Talk with your employees
Most supervisors have heard of the "management by walking around" theory. Rather than spending all day in an office or cubical or just sending emails, supervisors should get out among employees, be available for employees to talk to them, listen to them and initiate conversations with them. Supervisors should get to know the unique "story" of each and every employee through in-depth conversations.
Respect your employees
No matter the position, there is honor and dignity in work and doing a job well. Supervisors should appreciate and respect the work of employees who report to them. Employees should feel respected by their supervisors' words and actions.
Supervisors should ensure that employees are able to work in an environment that is free from discrimination and harassment based on any of the legally protected categories, such as race, religion, sex, national origin, etc. Employees should be free from any retaliation for expressing views different from their supervisors or complaining about any unlawful practices.
Understand your employees
By talking, listening and observing employees, and applying their own life experiences, supervisors should be able to empathize with and understand the unique perspective of their employees. Supervisors should be aware that people of different generations, economic backgrounds, races, sexes, religions or national origins have different perspectives that should be considered in making workplace decisions in determining appropriate means of communications and for motivating employees.
Self-awareness is necessary to understand how you deal with your employees
Before you can truly understand others, you must understand yourself. What generational context do you bring to your perspective and decision-making? What is your personality type? What are your own goals and expectations in work and life? What are your strengths and limitations? What are you own "hot buttons"?
You need to know the truth about yourself before you can communicate with, motivate and manage others.
Train your employees to do their jobs and to be able to meet their own goals
Most employees have an unquenched thirst for more training.
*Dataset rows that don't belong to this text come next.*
-- ==== Sys2Proof/Laws/MovesUpdate.lean ====
section
/-!
SUPPORT. What each definition of Machine/Update.lean may change: one Moves lemma each.
-/
set_option Elab.async false
set_option linter.all false

namespace Sys2Proof.Machine

open Sys2Proof

theorem execStartCmd_moves (b : Fin 4096) (s : State) : MovesO 0x1b3e70bfe s (execStartCmd b s) := by
  unfold execStartCmd; with_reducible repeat' first | exact .refl _ | apply MovesO.next | (apply Moves.step; (first | apply State.afterWork_moves | apply State.requestUpdate_moves); decide) | dsimp only

theorem State.endFetchFailed_moves (s : State) (r : UpdRun) (j b status : Nat) : Moves 0x1126203fe s (State.endFetchFailed s r j b status) := by
  unfold State.endFetchFailed; with_reducible repeat' first | exact .refl _ | (apply Moves.step; (first | apply State.endBlock_moves | apply State.raise_moves | apply State.setUpdRun_moves); decide) | refine Moves.ite (fun _ => ?_) (fun _ => ?_) | dsimp only | extract_lets | split

theorem execStateFetchLand_moves (d : Fin 4) (j : Fin 3) (s : State) : MovesO 0x1b3e70bfe s (execStateFetchLand d j s) := by
  unfold execStateFetchLand; with_reducible repeat' first | exact .refl _ | apply MovesO.next | refine MovesO.ite (fun _ => ?_) (fun _ => ?_) | (apply Moves.step; (first | apply State.afterWork_moves | apply State.endFetchFailed_moves | apply State.setEngFetches_moves | apply State.setUpdRun_moves | (apply State.takeDone_moves; assumption)); decide) | refine Moves.ite (fun _ => ?_) (fun _ => ?_) | (apply Moves.fst; assumption) | (apply Moves.snd; assumption) | dsimp only | extract_lets | split

theorem State.readStreams_moves (s : State) (r : UpdRun) (j b : Nat) : Moves 0x11000027e s (State.readStreams s r j b).1 := by
  unfold State.readStreams; with_reducible repeat' first | exact .refl _ | dsimp only | (apply Moves.step; apply State.localRead_moves; decide) | refine Moves.ite (fun _ => ?_) (fun _ => ?_) | refine Moves.foldl _ _ (fun _ _ => ?_) ?_ | refine Moves.foldl₁ _ _ (fun _ _ => ?_) ?_ | (apply Moves.fst; assumption) | (apply Moves.snd; assumption) | extract_lets | split

theorem State.runBlock_moves (s : State) (r : UpdRun) (j b slot : Nat) (grad : List Byte) (old : List (List Byte)) : Moves 0x1002000a s (State.runBlock s r j b slot grad old) := by
  unfold State.runBlock; with_reducible repeat' first | exact .refl _ | (apply Moves.step; (first | apply State.freshRegs_moves | apply State.orFlags_moves | apply State.setEngBlocks_moves | apply State.setUpdRun_moves); decide) | refine Moves.ite (fun _ => ?_) (fun _ => ?_) | refine Moves.foldl _ _ (fun _ _ => ?_) ?_ | refine Moves.foldl₁ _ _ (fun _ _ => ?_) ?_ | dsimp only | extract_lets | split

theorem State.beginBlock_moves (s : State) (r : UpdRun) (j b slot : Nat) : Moves 0x1126203fe s (State.beginBlock s r j b slot) := by
  unfold State.beginBlock; with_reducible repeat' first | exact .refl _ | (apply Moves.step; (first | apply State.endBlock_moves | apply State.localRead_moves | apply State.raise_moves | apply State.readStreams_moves | apply State.runBlock_moves | apply State.setUpdRun_moves); decide) | refine Moves.ite (fun _ => ?_) (fun _ => ?_) | dsimp only | extract_lets | split

theorem State.tryBlock_moves (s : State) (r : UpdRun) (j b : Nat) : Moves 0x1b3e70bfe s (State.tryBlock s r j b) := by
  unfold State.tryBlock; with_reducible repeat' first | exact .refl _ | (apply Moves.step; (first | apply State.afterWork_moves | apply State.beginBlock_moves | apply State.endFetchFailed_moves | apply State.noteWaits_moves); decide) | refine Moves.ite (fun _ => ?_) (fun _ => ?_) | dsimp only | extract_lets | split

theorem execBlockRun_moves (d : Fin 4) (j : Fin 3) (bucket : Fin 4096) (s : State) : MovesO 0x1b3e70bfe s (execBlockRun d j bucket s) := by
  unfold execBlockRun; with_reducible repeat' first | exact .refl _ | apply MovesO.next | refine MovesO.ite (fun _ => ?_) (fun _ => ?_) | (apply Moves.step; apply State.tryBlock_moves; decide) | refine Moves.ite (fun _ => ?_) (fun _ => ?_) | (apply Moves.fst; assumption) | (apply Moves.snd; assumption) | dsimp only | split

theorem execSnap_moves (d : Fin 4) (j : Fin 3) (k : Fin 4) (s : State) : MovesO 0x11002027e s (execSnap d j k s) := by
  unfold execSnap; with_reducible repeat' first | exact .refl _ | apply MovesO.next | refine MovesO.ite (fun _ => ?_) (fun _ => ?_) | (apply Moves.step; (first | apply State.setBlk_moves | apply State.writeSnap_moves); decide) | refine Moves.ite (fun _ => ?_) (fun _ => ?_) | (apply Moves.fst; assumption) | (apply Moves.snd; assumption) | dsimp only | split

theorem State.writeNew_moves (s : State) (d j : Nat) (x : BlkRun) (ks : List Nat) (ph : BlkPhase) : Moves 0x1126203fe s (State.writeNew s d j x ks ph) := by
  unfold State.writeNew; with_reducible repeat' first | exact .refl _ | (apply Moves.step; (first | apply State.setBlk_moves | apply State.writeStreams_moves); decide) | dsimp only | extract_lets | split

theorem execMoments_moves (d : Fin 4) (j : Fin 3) (k : Fin 4) (s : State) : MovesO 0x1b3e70bfe s (execMoments d j k s) := by
  unfold execMoments; with_reducible repeat' first | exact .refl _ | apply MovesO.next | refine MovesO.ite (fun _ => ?_) (fun _ => ?_) | (apply Moves.step; (first | apply State.afterWork_moves | apply State.writeNew_moves); decide) | refine Moves.ite (fun _ => ?_) (fun _ => ?_) | (apply Moves.fst; assumption) | (apply Moves.snd; assumption) | dsimp only | split

theorem execWeights_moves (d : Fin 4) (j : Fin 3) (k : Fin 4) (s : State) : MovesO 0x1b3e70bfe s (execWeights d j k s) := by
  unfold execWeights; with_reducible repeat' first | exact .refl _ | apply MovesO.next | refine MovesO.ite (fun _ => ?_) (fun _ => ?_) | (apply Moves.step; (first | apply State.afterWork_moves | apply State.collectOuter_moves | apply State.endBlock_moves | apply State.writeNew_moves); decide) | refine Moves.ite (fun _ => ?_) (fun _ => ?_) | (apply Moves.fst; assumption) | (apply Moves.snd; assumption) | dsimp only | extract_lets | split

theorem execTag_moves (d : Fin 4) (j : Fin 3) (k : Fin 4) (s : State) : MovesO 0x1b3e70bfe s (execTag d j k s) := by
  unfold execTag; with_reducible repeat' first | exact .refl _ | apply MovesO.next | refine MovesO.ite (fun _ => ?_) (fun _ => ?_) | (apply Moves.step; (first | apply State.afterWork_moves | apply State.collectOuter_moves | apply State.endBlock_moves | apply State.localWrite_moves | apply State.setBlk_moves); decide) | refine Moves.ite (fun _ => ?_) (fun _ => ?_) | (apply Moves.fst; assumption) | (apply Moves.snd; assumption) | dsimp only | extract_lets | split

theorem execBlockDone_moves (d : Fin 4) (j : Fin 3) (k : Fin 4) (s : State) : MovesO 0x1b3e70bfe s (execBlockDone d j k s) := by
  unfold execBlockDone; with_reducible repeat' first | exact .refl _ | apply MovesO.next | refine MovesO.ite (fun _ => ?_) (fun _ => ?_) | (apply Moves.step; (first | apply State.afterWork_moves | apply State.endBlock_moves | apply State.freeJournal_moves); decide) | refine Moves.ite (fun _ => ?_) (fun _ => ?_) | (apply Moves.fst; assumption) | (apply Moves.snd; assumption) | dsimp only | split

theorem State.recoverCmd_moves (s : State) : Moves 0x1b3e70bfe s (State.recoverCmd s) := by
  unfold State.recoverCmd; with_reducible repeat' first | exact .refl _ | (apply Moves.step; (first | apply State.afterWork_moves | apply State.recoverDie_moves | apply State.setF_moves); decide) | refine Moves.ite (fun _ => ?_) (fun _ => ?_) | refine Moves.foldl _ _ (fun _ _ => ?_) ?_ | refine Moves.foldl₁ _ _ (fun _ _ => ?_) ?_ | dsimp only | split

theorem execRecover_moves (s : State) : MovesO 0x1b3e70bfe s (execRecover s) := by
  unfold execRecover; with_reducible repeat' first | exact .refl _ | apply MovesO.next | (apply Moves.step; apply State.recoverCmd_moves; decide) | dsimp only

theorem State.exportLook_moves (s : State) (d a : Nat) (x : ExportDesc) : Moves 0x11000027e s (State.exportLook s d a x) := by
  unfold State.exportLook; with_reducible repeat' first | exact .refl _ | (apply Moves.step; apply State.look_moves; decide) | dsimp only

theorem State.sendRecord_moves (s : State) (id : Nat) (x : ExportDesc) (r : UpdRun) (outer : List Byte) (p : ExportSeg × Nat) : Moves 0x1126203fe s (State.sendRecord s id x r outer p) := by
  unfold State.sendRecord; with_reducible repeat' first | exact .refl _ | (apply Moves.step; (first | apply State.remoteIssue_moves_no | apply State.setUpd_moves | apply noFire_moves); decide) | refine Moves.ite (fun _ => ?_) (fun _ => ?_) | (apply Moves.fst; assumption) | (apply Moves.snd; assumption) | dsimp only | extract_lets | split

theorem execExportStart_moves (id : Nat) (outer : List Byte) (status : Fin 256) (s : State) : MovesO 0x1b3e70bfe s (execExportStart id outer status s) := by
  unfold execExportStart; with_reducible repeat' first | exact .refl _ | apply MovesO.next | refine MovesO.ite (fun _ => ?_) (fun _ => ?_) | (apply Moves.step; (first | apply State.afterWork_moves | apply State.entryStatus_moves | apply State.exportLook_moves | apply State.sendRecord_moves | apply State.setUpd_moves); decide) | refine Moves.ite (fun _ => ?_) (fun _ => ?_) | refine Moves.foldl _ _ (fun _ _ => ?_) ?_ | refine Moves.foldl₁ _ _ (fun _ _ => ?_) ?_ | (apply Moves.fst; assumption) | (apply Moves.snd; assumption) | dsimp only | extract_lets | split

theorem State.frameWritten_moves (s : State) (e : ExportRun) (who : Requester) : Moves 0x11000037e s (State.frameWritten s e who) := by
  unfold State.frameWritten; with_reducible repeat' first | exact .refl _ | (apply Moves.step; apply State.post_moves; decide) | (apply Moves.fst; assumption) | (apply Moves.snd; assumption) | dsimp only | split

theorem execExportDone_moves (id : Nat) (s : State) : MovesO 0x1b3e70bfe s (execExportDone id s) := by
  unfold execExportDone; with_reducible repeat' first | exact .refl _ | apply MovesO.next | refine MovesO.ite (fun _ => ?_) (fun _ => ?_) | (apply Moves.step; (first | apply State.afterWork_moves | apply State.descDone_moves | apply State.frameWritten_moves | apply State.post_moves | apply State.setTracker_moves | apply State.setUpd_moves); decide) | refine Moves.ite (fun _ => ?_) (fun _ => ?_) | refine Moves.foldl _ _ (fun _ _ => ?_) ?_ | refine Moves.foldl₁ _ _ (fun _ _ => ?_) ?_ | (apply Moves.fst; assumption) | (apply Moves.snd; assumption) | dsimp only | extract_lets | split

end Sys2Proof.Machine
end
Few actions mean more to employees than when their supervisor or employer invests in them personally by providing them with formal or even informal training to get new skills.
Employees understand that they have more options and upward opportunity if they have more or better skills. They also know that they have more security when they have multiple skills and appreciate almost any training that employers provide them. The act of training manifests the employer's concern and respect, and employees feel that they "matter." That counts much more than any words may express.
Supervisors must work hard every day to earn and maintain the trust of their employees. This article has provided just a few ways that supervisors can earn and keep that trust. Of course, trust can be earned in many other ways and this list is not all-inclusive. Hopefully, you can apply these tips to earn the T.R.U.S.T. of your employees and to be a better supervisor.